CH4 = -74.87 and C2H6 = -84.68
Answered previously.
The delta Hs you have listed. Is that per mol or per gram? And the unit is J or kJ?
Write balanced equations for the combustion of each gas.
0.800 x 1.00 x delta H CH4 = ??
0.200 x 1.00 x delta H C2H6 = xx
?? + xx = total for mixture.
Note: If delta H is J or kJ/g the above is ok. If delta H is J or kJ/mol, you must first change the 1.00 g to mols for each gas. When you write the equation, adjust the delta Hs you have to account for the number of mols of CH4 or C2H6 if the corefficient isn't 1.
Is the oxygen not involved in this calculation of heat from combustion?
To calculate the heat from the combustion of the natural gas mixture, we need to calculate the moles of CH4 and C2H6 in the given sample.
Step 1: Calculate the moles of CH4:
To do this, we'll use the molar mass of CH4 (methane), which is 16.04 g/mol.
moles of CH4 = (mass of CH4 / molar mass of CH4)
moles of CH4 = (0.80 g / 16.04 g/mol)
Step 2: Calculate the moles of C2H6:
To do this, we'll use the molar mass of C2H6 (ethane), which is 30.07 g/mol.
moles of C2H6 = (mass of C2H6 / molar mass of C2H6)

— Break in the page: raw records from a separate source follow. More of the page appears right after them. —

-- ==== Sys2Proof/Tests/Slice0.lean ====
section
/-! SUPPORT. The model's own tests: ill-formed commands that the well-formedness check refuses; for the statements that have hypotheses,
states and operands that meet them, clause by clause; and single steps on small states, with what the spec says of them. A clause whose
hypothesis speaks of a value that the spec leaves open (a signature, a digest: constants without a body) has no witness that can be
computed. -/

namespace Sys2Proof.Tests

open Sys2Proof Sys2Proof.Machine
set_option Elab.async false

/-! ## States -/

/-- Power is there and firmware runs. -/
def up : PwrSt :=
  { booted := true, island := true, cores := true, railsOn := true, inputGood := true, hotSwap := true, presA := true, presB := true }
/-- A module that runs, with tile pair 0 powered. -/
def on : State := ({ State.reset with pwr := up } : State).setF (F.pwrDomState 0) 2
/-- The same in locked cadence. -/
def locked : State := on.setFlag F.cadCfgLocked true
/-- Array 3 of tile 0 changed. -/
def withArr (f : ArrSt → ArrSt) : State := on.modArr 0 3 f
/-- Tile 0 changed. -/
def withTile (f : TileSt → TileSt) : State := on.modTile 0 f
/-- A command of another slot that names partition 1. -/
def hdr : CmdHdr := ⟨.slot 5, 0, 1, 7, 0, 0⟩
/-- Partition 1 with tile 0, and a program of it in a state. -/
def own (k : Nat) (s : State) : State := ((s.setF (F.partCfgState 1) 1).setR (R.partTiles 1 0) 1).setF (F.partProgStatusState 1) k
/-- A program of partition 1 runs on tile 0, with a layer slot and a COMPAT flag as given. -/
def runs (l : LayerSlot) (c : Bool) (s : State) : State := (own 2 s).modPrt 1 (fun x => { x with prog := some { compat := c, layers := [l] } })

/-! ## Witnesses: lamlet arrays -/

/-- An array that can multiply. -/
def ready : State := (withArr (fun x => { x with opQ := [{}] })).setFlag (F.arrStatusCalValid 0 3) true

theorem wit_MultiplyStartsInReadyArrays :
    ready.tileRuns 0 = true ∧
    (∀ a ∈ maskArrays 8, (ready.arr 0 a).opQ ≠ [] ∧ (ready.arr 0 a).resQ.length < 2 ∧ (ready.arr 0 a).mul = none ∧
      (ready.arr 0 a).writesWait = false ∧ ready.flag (F.arrStatusCalValid 0 a) = true) ∧
    (on.tileRuns 0 = true ∧ ∃ a ∈ maskArrays 8, (on.arr 0 a).opQ = [] ∨ 2 ≤ (on.arr 0 a).resQ.length ∨ (on.arr 0 a).mul ≠ none) := by
  and_intros <;> decide +kernel

/-- Array 3 of tile 0 with a multiply. -/
def multiplying (m : MulSt) : State := withArr (fun x => { x with mul := some m })

theorem wit_MultiplyGoesThroughItsSegments :
    ((multiplying {}).tileRuns 0 = true ∧ ((multiplying {}).arr 0 3).mul = some {} ∧ ({} : MulSt).closing = false ∧
      ({} : MulSt).wait = .none ∧ ({} : MulSt).entry.invalid = false ∧ ({} : MulSt).scale = 0 ∧
      ((multiplying {}).arr 0 3).exactSeg 0 ((multiplying {}).segSize 0 3) = false) ∧
    (∀ m ∈ [({ entry := { scales := 0xFF } } : MulSt)], (multiplying m).tileRuns 0 = true ∧ ((multiplying m).arr 0 3).mul = some m ∧ m.closing = false ∧
      m.wait = .none ∧ m.scale = 0xFF) ∧
    (∀ m ∈ [({ closing := true, residual := true, seg := 3 } : MulSt)], (multiplying m).tileRuns 0 = true ∧
      ((multiplying m).arr 0 3).mul = some m ∧ m.wait = .none ∧ m.scale = 0 ∧ (m.residual = true ∨ m.entry.rmask.getLsbD m.seg = false) ∧
      (multiplying m).segs 0 3 ≤ m.seg + 1 ∧
      ((multiplying m).arr 0 3).exactSeg (m.seg * (multiplying m).segSize 0 3) ((multiplying m).segSize 0 3) = false) ∧
    (∀ m ∈ [({ wait := .scaleLine 31 } : MulSt), { wait := .arbitration }], (multiplying m).tileRuns 0 = true ∧
      ((multiplying m).arr 0 3).mul = some m) := by
  and_intros <;> decide +kernel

moles of C2H6 = (0.20 g / 30.07 g/mol)
Step 3: Calculate the heat from the combustion:
Now that we have the moles of CH4 and C2H6, we can calculate the heat from the combustion. The balanced equation for the combustion of CH4 and C2H6 is:
CH4 + 2O2 -> CO2 + 2H2O
C2H6 + 7/2O2 -> 2CO2 + 3H2O
From the above balanced equations, it is clear that moles of CH4 and C2H6 will produce equal numbers of moles of CO2 and H2O.
Therefore, moles of CO2 = moles of CH4 and moles of H2O = 2 * moles of CH4.
heat from the combustion = (moles of CO2 * enthalpy of CO2) + (moles of H2O * enthalpy of H2O)
heat from the combustion = (moles of CH4 * enthalpy of CO2) + (2 * moles of CH4 * enthalpy of H2O)
Let's calculate the heat from the combustion:
heat from the combustion = (0.80 g / 16.04 g/mol) * (-74.87 kJ/mol) + (2 * (0.80 g / 16.04 g/mol)) * (-84.68 kJ/mol)
Now, let's go step by step to solve this equation:
Step 4: Calculate the moles of CH4:
moles of CH4 = (0.80 g / 16.04 g/mol)
moles of CH4 = 0.04988 mol (approximately 0.050 mol)
Step 5: Calculate the moles of CO2:
moles of CO2 = moles of CH4 (as mentioned earlier)
moles of CO2 = 0.050 mol
Step 6: Calculate the moles of H2O:
moles of H2O = 2 * moles of CH4 (as mentioned earlier)
moles of H2O = 2 * 0.050 mol
moles of H2O = 0.100 mol
Step 7: Calculate the heat from the combustion:
heat from the combustion = (0.050 mol * -74.87 kJ/mol) + (2 * 0.050 mol * -84.68 kJ/mol)
heat from the combustion = -3.7435 kJ + (-8.468 kJ)
heat from the combustion = -12.2115 kJ
Therefore, the heat from the combustion of 1.00 g of this mixture is approximately -12.21 kJ.
To calculate the heat from the combustion of the given mixture, we need to determine the amount of each component that will react and then calculate the heat released from the combustion of each component separately. Finally, we will sum up the individual heats to obtain the total heat released.
Step 1: Calculate the mass of CH4 and C2H6 in the given 1.00 g mixture:
Mass of CH4 = 80.0% of 1.00 g = 0.80 g
Mass of C2H6 = 20.0% of 1.00 g = 0.20 g
Step 2: Calculate the moles of CH4 and C2H6:
Molar mass of CH4 = 12.01 g/mol (C) + 4(1.01 g/mol) (H) = 16.04 g/mol
Moles of CH4 = Mass of CH4 / Molar mass of CH4 = 0.80 g / 16.04 g/mol ≈ 0.050 mol
Molar mass of C2H6 = 2(12.01 g/mol) (C) + 6(1.01 g/mol) (H) = 30.07 g/mol
Moles of C2H6 = Mass of C2H6 / Molar mass of C2H6 = 0.20 g / 30.07 g/mol ≈ 0.007 mol
Step 3: Calculate the heat released from the combustion of each component using the given enthalpy values (-74.87 kJ/mol for CH4 and -84.68 kJ/mol for C2H6):
Heat released from CH4 combustion = Moles of CH4 × Enthalpy of combustion of CH4
= 0.050 mol × (-74.87 kJ/mol)
= -3.74 kJ
Heat released from C2H6 combustion = Moles of C2H6 × Enthalpy of combustion of C2H6
= 0.007 mol × (-84.68 kJ/mol)
= -0.59 kJ
Step 4: Sum up the individual heats to obtain the total heat released:
Total heat released = Heat released from CH4 combustion + Heat released from C2H6 combustion
= -3.74 kJ + (-0.59 kJ)
= -4.33 kJ
Therefore, the heat released from the combustion of 1.00 g of the given natural gas mixture is approximately -4.33 kJ.